▶ [STORED DATA]
== Segment start ==
-- ==== Sys2Proof/Laws/Step.lean ====
section
/-! SUPPORT. What Step, Tick and the stages of the pipeline do, case by case, and what an instruction with a
destination does: the lemmas that proofs about whole transitions cite instead of unfolding `step`. -/

namespace Sys2Proof.Machine

/-- The precondition of a Tick (70_reset_and_hazards.md R143). -/
theorem State.canTick_iff (s : State) : s.canTick = true ↔ s.mayTick := by
  simp [State.canTick]

/-- The precondition of a Step (70 R141). -/
theorem State.canStep_iff (s : State) : s.canStep = true ↔ s.mayStep := by
  simp [State.canStep, State.latchesEmpty, and_assoc]

/-- A fetch depends on IMEM and PROG_LEN only. -/
theorem State.fetch_congr (s u : State) (a : Nibble) (hi : u.imem = s.imem) (hp : u.progLen = s.progLen) :
    u.fetch a = s.fetch a := by
  simp [State.fetch, State.imemWord, hi, hp]

/-- A fetch inside the program gives its word (20_memory.md R41). -/
theorem State.fetch_inside (s : State) (a : Nibble) (h : a.toNat < s.progLen) :
    s.fetch a = .word (s.imemWord a.toNat) := by
  simp [State.fetch, h]

/-- A fetch at or past the program's length gives END (20 R41). -/
theorem State.fetch_past (s : State) (a : Nibble) (h : s.progLen ≤ a.toNat) : s.fetch a = .endMark := by
  simp [State.fetch, Nat.not_lt.2 h]

/-- Settling changes no flag, so it changes no condition. -/
@[simp] theorem takesTransfer_settleTick (i : Instr) (s : State) :
    takesTransfer i s.settleTick = takesTransfer i s := by
  cases i <;> rfl

/-- Settling changes nothing that an interrupt depends on. -/
@[simp] theorem State.irqPending_settleTick (s : State) : s.settleTick.irqPending = s.irqPending := rfl

/-- A Step with an interrupt pending takes it (70 R141). -/
theorem stepOnce_of_irq (ex : Meaning) (s : State) (h : s.irqPending = true) :
    stepOnce ex s = .next s.settleTick.takeIrq := by
  simp [stepOnce, h]

/-- A Step with no interrupt pending performs what the word at `pc` decodes to (70 R141). -/
theorem stepOnce_of_no_irq (ex : Meaning) (s : State) (h : s.irqPending = false) :
    stepOnce ex s = perform ex (decodeFetched (s.fetch s.pc)) s.settleTick := by
  simp only [stepOnce, State.irqPending_settleTick, h]
  rfl

/-- A Tick with an interrupt pending takes it (70 R143, step 1). -/
theorem tick_of_irq (ex : Meaning) (s : State) (h : s.irqPending = true) :
    tick ex s = .next s.settleTick.takeIrq := by
  simp [tick, h]

/-- A Tick with X empty advances the stages (70 R143, steps 3 and 4). -/
theorem tick_of_empty (ex : Meaning) (s : State) (h : s.irqPending = false) (hx : s.executeL = none) :
    tick ex s = .next (s.settleTick.advanceStages s.settleTick.regs none) := by
  simp [tick, h, hx]

/-- A Tick with an entry in X executes it (70 R143, step 2). -/
theorem tick_of_entry (ex : Meaning) (s : State) (e : ExecuteEntry) (h : s.irqPending = false)
    (hx : s.executeL = some e) : tick ex s = executeStage ex e s.settleTick := by
  simp [tick, h, hx]

/-- With no event pending and the core running, the step is a Tick. -/
theorem step_of_run_loop (s : State) (he : s.events = []) (hc : s.canTick = true) :
    step s = tick exec s := by
  simp [step, advance, he, hc]

/-- With no event pending and the core not able to tick, nothing happens. -/
theorem step_of_idle (s : State) (he : s.events = []) (hc : s.canTick = false) : step s = .next s := by
  simp [step, advance, he, hc]

/-- With an event pending, the step performs the first one. -/
theorem step_of_event (s : State) (e : Event) (rest : List Event) (he : s.events = e :: rest) :
    step s = performEvent exec e { s with events := rest } := by
  simp [step, advance, he]

/-- A Tick of the run loop or of the host is a Tick from the state that `ticksFrom` names. -/
theorem step_of_ticksFrom (s b : State) (h : s.ticksFrom b) : step s = tick exec b := by
  obtain ⟨hc, ⟨he, rfl⟩ | ⟨rest, he, rfl⟩⟩ := h
  · exact step_of_run_loop b he (b.canTick_iff.2 hc)
  · rw [step_of_event s _ _ he]
    exact if_pos ((State.canTick_iff _).2 hc)

/-- The stages advance, or stall and change nothing. -/
theorem State.advanceStages_cases (s : State) (f : RegFile) (done : Option Decoded) :
    (stalls done s.decodeL = true ∧ s.advanceStages f done = s) ∨
    (stalls done s.decodeL = false ∧
      s.advanceStages f done =
        { s with
          executeL := s.decodeL.map (executeEntry f s.draws)
          decodeL := s.fetchL.map fun e => { pc := e.pc, insn := decodeFetched e.word }
          fetchL := some { pc := s.pc, word := s.fetch s.pc }
          pc := pcIncrement s.pc
          draws := promotionDraws f s.draws s.decodeL }) := by
  unfold State.advanceStages
  cases h : stalls done s.decodeL <;> simp

/-- An instruction with a destination writes that register, goes on, and transfers nowhere. -/
theorem exec_of_destination (i : Instr) (s : State) (r : Reg) (h : destination i = some r) :
    takesTransfer i s = false ∧
      ∃ u v, exec i s = .next u.next ∧ u.regs = s.regs.set r ⟨v, false⟩ ∧ u.intr = s.intr ∧ Undisturbed s u := by
  cases i <;> simp [destination] at h <;> subst h
  all_goals first
    | exact ⟨rfl, _, _, rfl, rfl, rfl, .aluStore _ _ _ _ _ _⟩
    | exact ⟨rfl, _, _, rfl, rfl, rfl, .writeReg _ _ _ _ _⟩

/-- A register that does not float is latched with its value when it is among the operands read. -/
theorem lookupOperand_readOperands (f : RegFile) (rs : List Reg) (n : Nat) (r : Reg) (hr : r ∈ rs)
    (h : (f.get r).floating = false) : lookupOperand (readOperands f rs n).1 r = some (f.get r).val := by
  induction rs generalizing n with
  | nil => cases hr
  | cons q rs ih =>
    simp only [readOperands, lookupOperand]
    split
    · subst_vars
      rw [(RegCell.read_of_settled _ _ h).1]
    · rename_i hne
      exact ih _ ((List.mem_cons.1 hr).resolve_left fun h => hne h.symm)

/-- Reading operands only adds to the free values drawn. -/
theorem readOperands_draws_le (f : RegFile) (rs : List Reg) (n : Nat) : n ≤ (readOperands f rs n).2 := by
  induction rs generalizing n with
  | nil => exact Nat.le_refl n
  | cons q rs ih => exact Nat.le_trans (Nat.le_add_right _ _) (ih _)

/-- A register that floats is latched with a free value drawn in that reading (10_state.md R19). -/
theorem lookupOperand_readOperands_floating (f : RegFile) (rs : List Reg) (n : Nat) (r : Reg) (hr : r ∈ rs)
    (h : (f.get r).floating = true) :
    ∃ k, n ≤ k ∧ k < (readOperands f rs n).2 ∧ lookupOperand (readOperands f rs n).1 r = some (Config.draw k) := by
  induction rs generalizing n with
  | nil => cases hr
  | cons q rs ih =>
    by_cases hq : q = r
    · subst hq
      refine ⟨n, Nat.le_refl n, ?_, by simp [readOperands, lookupOperand, RegCell.read, h]⟩
      exact Nat.lt_of_lt_of_le (by simp [RegCell.drawsAfter, h]) (readOperands_draws_le f rs _)
    · obtain ⟨k, h1, h2, h3⟩ := ih ((f.get q).drawsAfter n) ((List.mem_cons.1 hr).resolve_left fun h => hq h.symm)
      exact ⟨k, Nat.le_trans (Nat.le_add_right _ _) h1, h2, by simp [readOperands, lookupOperand, hq, h3]⟩

end Sys2Proof.Machine
end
== Segment end ==
▶ [PROBLEM DETAILS]
Nothing in the records may be left out; transcribe all of them exactly.

▶ [EXERCISE OUTPUT]
-- ==== Sys2Proof/Laws/Step.lean ====
section
/-! SUPPORT. What Step, Tick and the stages of the pipeline do, case by case, and what an instruction with a
destination does: the lemmas that proofs about whole transitions cite instead of unfolding `step`. -/

namespace Sys2Proof.Machine

/-- The precondition of a Tick (70_reset_and_hazards.md R143). -/
theorem State.canTick_iff (s : State) : s.canTick = true ↔ s.mayTick := by
  simp [State.canTick]

/-- The precondition of a Step (70 R141). -/
theorem State.canStep_iff (s : State) : s.canStep = true ↔ s.mayStep := by
  simp [State.canStep, State.latchesEmpty, and_assoc]

/-- A fetch depends on IMEM and PROG_LEN only. -/
theorem State.fetch_congr (s u : State) (a : Nibble) (hi : u.imem = s.imem) (hp : u.progLen = s.progLen) :
    u.fetch a = s.fetch a := by
  simp [State.fetch, State.imemWord, hi, hp]

/-- A fetch inside the program gives its word (20_memory.md R41). -/
theorem State.fetch_inside (s : State) (a : Nibble) (h : a.toNat < s.progLen) :
    s.fetch a = .word (s.imemWord a.toNat) := by
  simp [State.fetch, h]

/-- A fetch at or past the program's length gives END (20 R41). -/
theorem State.fetch_past (s : State) (a : Nibble) (h : s.progLen ≤ a.toNat) : s.fetch a = .endMark := by
  simp [State.fetch, Nat.not_lt.2 h]

/-- Settling changes no flag, so it changes no condition. -/
@[simp] theorem takesTransfer_settleTick (i : Instr) (s : State) :
    takesTransfer i s.settleTick = takesTransfer i s := by
  cases i <;> rfl

/-- Settling changes nothing that an interrupt depends on. -/
@[simp] theorem State.irqPending_settleTick (s : State) : s.settleTick.irqPending = s.irqPending := rfl

/-- A Step with an interrupt pending takes it (70 R141). -/
theorem stepOnce_of_irq (ex : Meaning) (s : State) (h : s.irqPending = true) :
    stepOnce ex s = .next s.settleTick.takeIrq := by
  simp [stepOnce, h]

/-- A Step with no interrupt pending performs what the word at `pc` decodes to (70 R141). -/
theorem stepOnce_of_no_irq (ex : Meaning) (s : State) (h : s.irqPending = false) :
    stepOnce ex s = perform ex (decodeFetched (s.fetch s.pc)) s.settleTick := by
  simp only [stepOnce, State.irqPending_settleTick, h]
  rfl

/-- A Tick with an interrupt pending takes it (70 R143, step 1). -/
theorem tick_of_irq (ex : Meaning) (s : State) (h : s.irqPending = true) :
    tick ex s = .next s.settleTick.takeIrq := by
  simp [tick, h]

/-- A Tick with X empty advances the stages (70 R143, steps 3 and 4). -/
theorem tick_of_empty (ex : Meaning) (s : State) (h : s.irqPending = false) (hx : s.executeL = none) :
    tick ex s = .next (s.settleTick.advanceStages s.settleTick.regs none) := by
  simp [tick, h, hx]

/-- A Tick with an entry in X executes it (70 R143, step 2). -/
theorem tick_of_entry (ex : Meaning) (s : State) (e : ExecuteEntry) (h : s.irqPending = false)
    (hx : s.executeL = some e) : tick ex s = executeStage ex e s.settleTick := by
  simp [tick, h, hx]

/-- With no event pending and the core running, the step is a Tick. -/
theorem step_of_run_loop (s : State) (he : s.events = []) (hc : s.canTick = true) :
    step s = tick exec s := by
  simp [step, advance, he, hc]

/-- With no event pending and the core not able to tick, nothing happens. -/
theorem step_of_idle (s : State) (he : s.events = []) (hc : s.canTick = false) : step s = .next s := by
  simp [step, advance, he, hc]

/-- With an event pending, the step performs the first one. -/
theorem step_of_event (s : State) (e : Event) (rest : List Event) (he : s.events = e :: rest) :
    step s = performEvent exec e { s with events := rest } := by
  simp [step, advance, he]

/-- A Tick of the run loop or of the host is a Tick from the state that `ticksFrom` names. -/
theorem step_of_ticksFrom (s b : State) (h : s.ticksFrom b) : step s = tick exec b := by
  obtain ⟨hc, ⟨he, rfl⟩ | ⟨rest, he, rfl⟩⟩ := h
  · exact step_of_run_loop b he (b.canTick_iff.2 hc)
  · rw [step_of_event s _ _ he]
    exact if_pos ((State.canTick_iff _).2 hc)

/-- The stages advance, or stall and change nothing. -/
theorem State.advanceStages_cases (s : State) (f : RegFile) (done : Option Decoded) :
    (stalls done s.decodeL = true ∧ s.advanceStages f done = s) ∨
    (stalls done s.decodeL = false ∧
      s.advanceStages f done =
        { s with
          executeL := s.decodeL.map (executeEntry f s.draws)
          decodeL := s.fetchL.map fun e => { pc := e.pc, insn := decodeFetched e.word }
          fetchL := some { pc := s.pc, word := s.fetch s.pc }
          pc := pcIncrement s.pc
          draws := promotionDraws f s.draws s.decodeL }) := by
  unfold State.advanceStages
  cases h : stalls done s.decodeL <;> simp

/-- An instruction with a destination writes that register, goes on, and transfers nowhere. -/
theorem exec_of_destination (i : Instr) (s : State) (r : Reg) (h : destination i = some r) :
    takesTransfer i s = false ∧
      ∃ u v, exec i s = .next u.next ∧ u.regs = s.regs.set r ⟨v, false⟩ ∧ u.intr = s.intr ∧ Undisturbed s u := by
  cases i <;> simp [destination] at h <;> subst h
  all_goals first
    | exact ⟨rfl, _, _, rfl, rfl, rfl, .aluStore _ _ _ _ _ _⟩
    | exact ⟨rfl, _, _, rfl, rfl, rfl, .writeReg _ _ _ _ _⟩

/-- A register that does not float is latched with its value when it is among the operands read. -/
theorem lookupOperand_readOperands (f : RegFile) (rs : List Reg) (n : Nat) (r : Reg) (hr : r ∈ rs)
    (h : (f.get r).floating = false) : lookupOperand (readOperands f rs n).1 r = some (f.get r).val := by
  induction rs generalizing n with
  | nil => cases hr
  | cons q rs ih =>
    simp only [readOperands, lookupOperand]
    split
    · subst_vars
      rw [(RegCell.read_of_settled _ _ h).1]
    · rename_i hne
      exact ih _ ((List.mem_cons.1 hr).resolve_left fun h => hne h.symm)

/-- Reading operands only adds to the free values drawn. -/
theorem readOperands_draws_le (f : RegFile) (rs : List Reg) (n : Nat) : n ≤ (readOperands f rs n).2 := by
  induction rs generalizing n with
  | nil => exact Nat.le_refl n
  | cons q rs ih => exact Nat.le_trans (Nat.le_add_right _ _) (ih _)

/-- A register that floats is latched with a free value drawn in that reading (10_state.md R19). -/
theorem lookupOperand_readOperands_floating (f : RegFile) (rs : List Reg) (n : Nat) (r : Reg) (hr : r ∈ rs)
    (h : (f.get r).floating = true) :
    ∃ k, n ≤ k ∧ k < (readOperands f rs n).2 ∧ lookupOperand (readOperands f rs n).1 r = some (Config.draw k) := by
  induction rs generalizing n with
  | nil => cases hr
  | cons q rs ih =>
    by_cases hq : q = r
    · subst hq
      refine ⟨n, Nat.le_refl n, ?_, by simp [readOperands, lookupOperand, RegCell.read, h]⟩
      exact Nat.lt_of_lt_of_le (by simp [RegCell.drawsAfter, h]) (readOperands_draws_le f rs _)
    · obtain ⟨k, h1, h2, h3⟩ := ih ((f.get q).drawsAfter n) ((List.mem_cons.1 hr).resolve_left fun h => hq h.symm)
      exact ⟨k, Nat.le_trans (Nat.le_add_right _ _) h1, h2, by simp [readOperands, lookupOperand, hq, h3]⟩

end Sys2Proof.Machine
end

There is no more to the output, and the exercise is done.